- _Problem to work on_: In the entries that follow, find each line with the word "replay" and copy it.

- _Data listing_:
-- ==== Sys2Proof/Machine/Transfer.lean ====
section
/-! DEFINITION. Data in and out: PUT, GET, OBJECT, sealed data blocks (R194, R203, R241 to R243, R302, R305 to R307). -/

namespace Sys2Proof.Machine

/-! ## Bytes at virtual addresses, tiles at their homes -/

/-- The tile whose backing place holds a virtual address, with the byte's offset in it (R164). -/
def State.tileAt (s : State) (b : BitVec 12) (va : Nat) : Option (TileId × Nat) :=
  (s.tensorAt b va).map (fun e =>
    let r := e.2.1.tensor e.2.2
    (tileOf b e.2.2 ((va - tnVa r) / tileBytesOf (tnFmt r)), (va - tnVa r) % tileBytesOf (tnFmt r)))

/-- The tiles that `n` bytes from `va` up touch. -/
def State.tilesAt (s : State) (b : BitVec 12) (va n : Nat) : List TileId :=
  ((List.range n).filterMap (fun i => (s.tileAt b (va + i)).map (·.1))).eraseDups

/-- The number of the byte that a virtual address names: in its tile at the tile's home, else in its page. -/
def State.byteAt (s : State) (b : BitVec 12) (va : Nat) : Option Nat :=
  match s.tileAt b va with
  | some (t, off) => (s.tileHdr t).map (fun h => homeKey h.home + off)
  | none => s.vaKey b va

/-- What stands against a transfer of `n` bytes at `va`: the page's outcome of Table 9.3, a tile lost or, for a read, poisoned (R194); a tile
or page in motion makes it busy (log entry 36). -/
def State.transferFault (s : State) (b : BitVec 12) (va n : Nat) (write : Bool) : Option Status :=
  match s.vaFault b va n write with
  | some (.fail st) => some st
  | some _ => some .busy
  | none =>
    (s.tilesAt b va n).findSome? (fun t =>
      match s.tileHdr t with
      | some h => if h.state = 1 then some .busy else if h.state = 2 then some .dataLost else if h.poison && !write then some .fault else none
      | none => some .bounds)

/-- Bytes are stored; written tiles and pages are under the bib's current epoch (R193, R203). -/
def State.putBytes (s : State) (b : BitVec 12) (va : Nat) (data : List Byte) : State :=
  let t := s.each data.zipIdx (fun t e => match s.byteAt b (va + e.2) with
    | some k => t.setByte k e.1
    | none => t)
  let t1 := t.each (s.tilesAt b va data.length) (fun t i => match t.tileHdr i with
    | some h =>
      let h' : TileHdr := { h with terms := 0, version := h.version + 1, epoch := (t.bib b).curEpoch }
      ((t.tileOut h).tileIn h').setTile i h'
    | none => t)
  t1.each (pagesOf va data.length) (fun t p => t.touchPage b p)

/-- `n` bytes from a virtual address up. -/
def State.getBytes (s : State) (b : BitVec 12) (va n : Nat) : List Byte :=
  (List.range n).map (fun i => ((s.byteAt b (va + i)).map s.byte).getD 0)

/-! ## The commands (Table 16.7) -/

/-- Whether a host transfer of a bib has no key yet (R302). -/
def State.noHostKey (s : State) (c : Hdr) : Bool := c.path = .host && (s.keysOf c.bib).host.isNone

/-- What a command does to a lodge object of its bib: an unknown one is out of bounds, another bib's is not its own. -/
def State.onObject (s : State) (c : Hdr) (id : Nat) (f : LObj → State) : State :=
  match s.object id with
  | none => s.reply c .bounds
  | some o => if o.bib = c.bib then f o else s.reply c .notHome

/-- PUT: data moves in from the window or the Ethernet to a virtual address, or is appended to an object whose commit has not begun. -/
def execPut (c : Hdr) (dst : Place) (data : List Byte) (s : State) : Out :=
  s.command 0x0401 c fun s c =>
    if s.noHostKey c then s.reply c .auth
    else match dst with
      | .va a =>
        (match s.transferFault c.bib a.toNat data.length true with
        | some st => s.reply c st
        | none => (s.putBytes c.bib a.toNat data).reply c .ok)
      | .object id => s.onObject c id fun o =>
          if o.first.isSome then s.reply c .busy else (s.setObject id { o with bytes := o.bytes ++ data }).reply c .ok

/-- Sealed blocks that `n` bytes take (R306). -/
def blocksFor (n : Nat) : Nat := (n + 4047) / 4048

/-- A reply with data; over the host port it goes in sealed blocks with the module's SEQ, counted (R306, R307). -/
def State.sendBytes (s : State) (c : Hdr) (data : List Byte) : State :=
  let n := blocksFor data.length
  let t := if c.path = .host ∧ n ≠ 0 then
      (s.setReplay c.bib { s.replay c.bib with txSeq := (s.replay c.bib).txSeq + BitVec.ofNat 64 n }).count 0x0704 c.bib.toNat n
    else s
  t.replyWith c (.bytes data)

/-- GET: data moves out from a virtual address or an object. -/
def execGet (c : Hdr) (src : Place) (len : Nat) (s : State) : Out :=
  s.command 0x0402 c fun s c =>
    if s.noHostKey c then s.reply c .auth
    else match src with
      | .va a =>
        (match s.transferFault c.bib a.toNat len false with
        | some st => s.reply c st
        | none => s.sendBytes c (s.getBytes c.bib a.toNat len))
      | .object id => s.onObject c id fun o =>
          if o.lost then s.reply c .dataLost
          else if o.bytes.length < len then s.reply c .bounds
          else s.sendBytes c (o.bytes.take len)

/-- OBJECT: an object is created, its commit begins, answered when its record's first copy reports, or it is deleted (R241 to R243). A
read-only lodge commits nothing (ST_FAULT). -/
def execObject (c : Hdr) (act : ObjAct) (id : Nat) (kind : BitVec 8) (s : State) : Out :=
  s.command 0x0403 c fun s c =>
    match act with
    | .create =>
      if kind = 0 ∨ 6 < kind.toNat then s.reply c .version
      else if (s.object id).isSome then s.reply c .busy
      else (s.setObject id { bib := c.bib, kind := kind.toNat, job := c.jobId }).reply c .ok
    | .commit => s.onObject c id fun o =>
        if o.first.isSome then s.reply c .busy
        else if s.lodgeReadOnly then s.reply c .fault
        else
          let t := s.beginCommit id
          { t with cmd.waiting := t.cmd.waiting ++ [(.object id, c)] }
    | .delete => s.onObject c id fun o =>
        if o.first.isSome ∧ o.copies = 0 then s.reply c .busy
        else
          let t := s.dropUnits (o.first.getD 0) (o.first.elim 0 (fun _ => o.units + 1))
          ({ t with lodge.objs := t.lodge.objs.remove id }).reply c .ok

/-- HOST_BLOCK_RX: a sealed data block read from the host window arrives. Accepted, it enters the replay record and counts, and its contents
go to the row that takes them (log entry 37); refused, it counts, the command that named it receives ST_AUTH, and a use or stream that
read it suspends the bib with ST_AUTH (R306, R307). -/
def execHostBlockRx (bib : BitVec 12) (sl : Seal) (cmd : Option Hdr) (s : State) : Out :=
  s.event fun s =>
    let u := s.takeSeal bib sl
    if u.2 then u.1
    else match cmd with
      | some c => u.1.reply c .auth
      | none => u.1.suspend bib .auth 0

end Sys2Proof.Machine
end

- _Your solution_:
      (s.setReplay c.bib { s.replay c.bib with txSeq := (s.replay c.bib).txSeq + BitVec.ofNat 64 n }).count 0x0704 c.bib.toNat n
/-- HOST_BLOCK_RX: a sealed data block read from the host window arrives. Accepted, it enters the replay record and counts, and its contents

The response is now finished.